> What you have to do
Could you reproduce the lines below from the one with "decode 0x440A0000 = .ok" through the one with "(i.labelClass = .env"? Keep both ends and add nothing.
··· Data to use
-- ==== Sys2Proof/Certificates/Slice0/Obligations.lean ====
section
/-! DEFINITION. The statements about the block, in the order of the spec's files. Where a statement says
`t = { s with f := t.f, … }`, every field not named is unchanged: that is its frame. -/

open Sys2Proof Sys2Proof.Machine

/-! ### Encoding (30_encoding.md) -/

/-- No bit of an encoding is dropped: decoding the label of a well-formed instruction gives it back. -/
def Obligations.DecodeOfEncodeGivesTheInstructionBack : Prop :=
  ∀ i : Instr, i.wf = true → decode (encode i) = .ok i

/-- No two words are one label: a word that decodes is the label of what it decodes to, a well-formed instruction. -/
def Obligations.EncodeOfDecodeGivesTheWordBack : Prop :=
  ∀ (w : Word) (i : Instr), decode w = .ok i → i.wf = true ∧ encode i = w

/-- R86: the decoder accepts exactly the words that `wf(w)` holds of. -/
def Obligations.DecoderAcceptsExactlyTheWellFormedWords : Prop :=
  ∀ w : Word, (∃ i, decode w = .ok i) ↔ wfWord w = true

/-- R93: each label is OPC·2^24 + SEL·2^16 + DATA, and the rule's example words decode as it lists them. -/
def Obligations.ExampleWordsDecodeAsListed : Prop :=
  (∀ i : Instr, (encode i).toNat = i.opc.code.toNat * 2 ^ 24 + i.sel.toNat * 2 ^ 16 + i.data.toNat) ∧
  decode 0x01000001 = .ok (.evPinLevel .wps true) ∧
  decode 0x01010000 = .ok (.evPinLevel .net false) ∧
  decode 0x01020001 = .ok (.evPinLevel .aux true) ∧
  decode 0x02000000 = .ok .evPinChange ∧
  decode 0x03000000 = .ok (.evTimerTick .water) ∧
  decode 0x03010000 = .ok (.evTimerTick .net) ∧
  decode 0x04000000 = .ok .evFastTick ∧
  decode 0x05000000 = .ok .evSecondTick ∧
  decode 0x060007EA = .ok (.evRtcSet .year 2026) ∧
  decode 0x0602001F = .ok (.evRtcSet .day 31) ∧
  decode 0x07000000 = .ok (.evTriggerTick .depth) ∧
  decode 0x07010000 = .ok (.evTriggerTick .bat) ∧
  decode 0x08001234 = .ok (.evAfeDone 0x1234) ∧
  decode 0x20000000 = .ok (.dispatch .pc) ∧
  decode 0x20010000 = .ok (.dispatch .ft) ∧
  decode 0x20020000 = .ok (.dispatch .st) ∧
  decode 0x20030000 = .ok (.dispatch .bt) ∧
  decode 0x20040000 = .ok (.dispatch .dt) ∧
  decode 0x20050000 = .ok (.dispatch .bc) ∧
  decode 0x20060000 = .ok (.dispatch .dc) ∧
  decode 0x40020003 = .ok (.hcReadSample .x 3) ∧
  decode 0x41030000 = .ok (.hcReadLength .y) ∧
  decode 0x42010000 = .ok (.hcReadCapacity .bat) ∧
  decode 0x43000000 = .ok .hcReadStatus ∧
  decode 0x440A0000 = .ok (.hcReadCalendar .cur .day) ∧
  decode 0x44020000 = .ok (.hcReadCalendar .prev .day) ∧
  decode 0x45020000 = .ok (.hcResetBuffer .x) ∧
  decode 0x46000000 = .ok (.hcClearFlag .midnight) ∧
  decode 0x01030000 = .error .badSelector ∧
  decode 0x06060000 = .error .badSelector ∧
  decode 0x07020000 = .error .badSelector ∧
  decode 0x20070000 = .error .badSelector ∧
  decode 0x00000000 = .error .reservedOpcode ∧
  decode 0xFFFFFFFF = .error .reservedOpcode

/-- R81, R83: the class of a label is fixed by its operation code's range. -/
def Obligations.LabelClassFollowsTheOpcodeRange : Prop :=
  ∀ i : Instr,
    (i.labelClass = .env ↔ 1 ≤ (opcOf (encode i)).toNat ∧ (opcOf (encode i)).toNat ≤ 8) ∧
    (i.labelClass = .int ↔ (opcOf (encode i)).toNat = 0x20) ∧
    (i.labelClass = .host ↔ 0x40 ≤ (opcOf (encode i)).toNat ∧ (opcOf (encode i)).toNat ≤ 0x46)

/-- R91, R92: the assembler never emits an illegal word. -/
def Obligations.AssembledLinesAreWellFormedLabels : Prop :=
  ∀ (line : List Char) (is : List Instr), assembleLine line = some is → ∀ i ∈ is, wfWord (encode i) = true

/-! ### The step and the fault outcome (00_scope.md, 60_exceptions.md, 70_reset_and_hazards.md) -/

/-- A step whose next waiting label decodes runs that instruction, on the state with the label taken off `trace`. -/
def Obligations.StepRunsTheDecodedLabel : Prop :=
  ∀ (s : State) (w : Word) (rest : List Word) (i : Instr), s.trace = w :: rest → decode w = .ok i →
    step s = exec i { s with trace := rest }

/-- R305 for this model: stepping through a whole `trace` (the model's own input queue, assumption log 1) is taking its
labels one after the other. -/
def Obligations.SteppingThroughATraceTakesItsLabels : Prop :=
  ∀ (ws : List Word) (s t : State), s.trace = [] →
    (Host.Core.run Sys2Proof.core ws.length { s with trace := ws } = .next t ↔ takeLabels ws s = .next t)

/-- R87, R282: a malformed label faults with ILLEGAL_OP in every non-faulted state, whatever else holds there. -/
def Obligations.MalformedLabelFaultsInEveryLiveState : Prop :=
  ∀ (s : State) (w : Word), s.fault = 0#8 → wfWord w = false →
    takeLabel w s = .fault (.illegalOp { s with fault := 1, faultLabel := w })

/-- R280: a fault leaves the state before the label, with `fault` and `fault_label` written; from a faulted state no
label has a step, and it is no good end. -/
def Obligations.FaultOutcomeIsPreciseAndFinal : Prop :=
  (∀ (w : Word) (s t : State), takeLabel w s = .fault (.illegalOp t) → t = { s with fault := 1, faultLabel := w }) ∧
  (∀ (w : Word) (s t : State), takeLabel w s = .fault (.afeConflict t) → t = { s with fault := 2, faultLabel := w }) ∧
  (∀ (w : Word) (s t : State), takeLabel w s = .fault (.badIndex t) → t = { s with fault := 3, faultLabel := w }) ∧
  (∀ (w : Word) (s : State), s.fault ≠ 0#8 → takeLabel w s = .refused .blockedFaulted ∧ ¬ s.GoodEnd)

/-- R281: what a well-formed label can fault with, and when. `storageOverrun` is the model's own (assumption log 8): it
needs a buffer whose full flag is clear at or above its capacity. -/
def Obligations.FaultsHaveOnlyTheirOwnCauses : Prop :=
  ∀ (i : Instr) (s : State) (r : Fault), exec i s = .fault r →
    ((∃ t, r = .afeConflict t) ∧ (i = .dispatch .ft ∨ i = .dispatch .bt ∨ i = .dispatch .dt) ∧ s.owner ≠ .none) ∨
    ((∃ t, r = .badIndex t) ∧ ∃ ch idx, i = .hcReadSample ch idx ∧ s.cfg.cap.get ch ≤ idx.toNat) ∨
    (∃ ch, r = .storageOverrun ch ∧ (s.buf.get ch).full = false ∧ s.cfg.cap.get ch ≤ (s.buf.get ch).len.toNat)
······
> Solution
  decode 0x440A0000 = .ok (.hcReadCalendar .cur .day) ∧
  decode 0x44020000 = .ok (.hcReadCalendar .prev .day) ∧
  decode 0x45020000 = .ok (.hcResetBuffer .x) ∧
  decode 0x46000000 = .ok (.hcClearFlag .midnight) ∧
  decode 0x01030000 = .error .badSelector ∧
  decode 0x06060000 = .error .badSelector ∧
  decode 0x07020000 = .error .badSelector ∧
  decode 0x20070000 = .error .badSelector ∧
  decode 0x00000000 = .error .reservedOpcode ∧
  decode 0xFFFFFFFF = .error .reservedOpcode

/-- R81, R83: the class of a label is fixed by its operation code's range. -/
def Obligations.LabelClassFollowsTheOpcodeRange : Prop :=
  ∀ i : Instr,
    (i.labelClass = .env ↔ 1 ≤ (opcOf (encode i)).toNat ∧ (opcOf (encode i)).toNat ≤ 8) ∧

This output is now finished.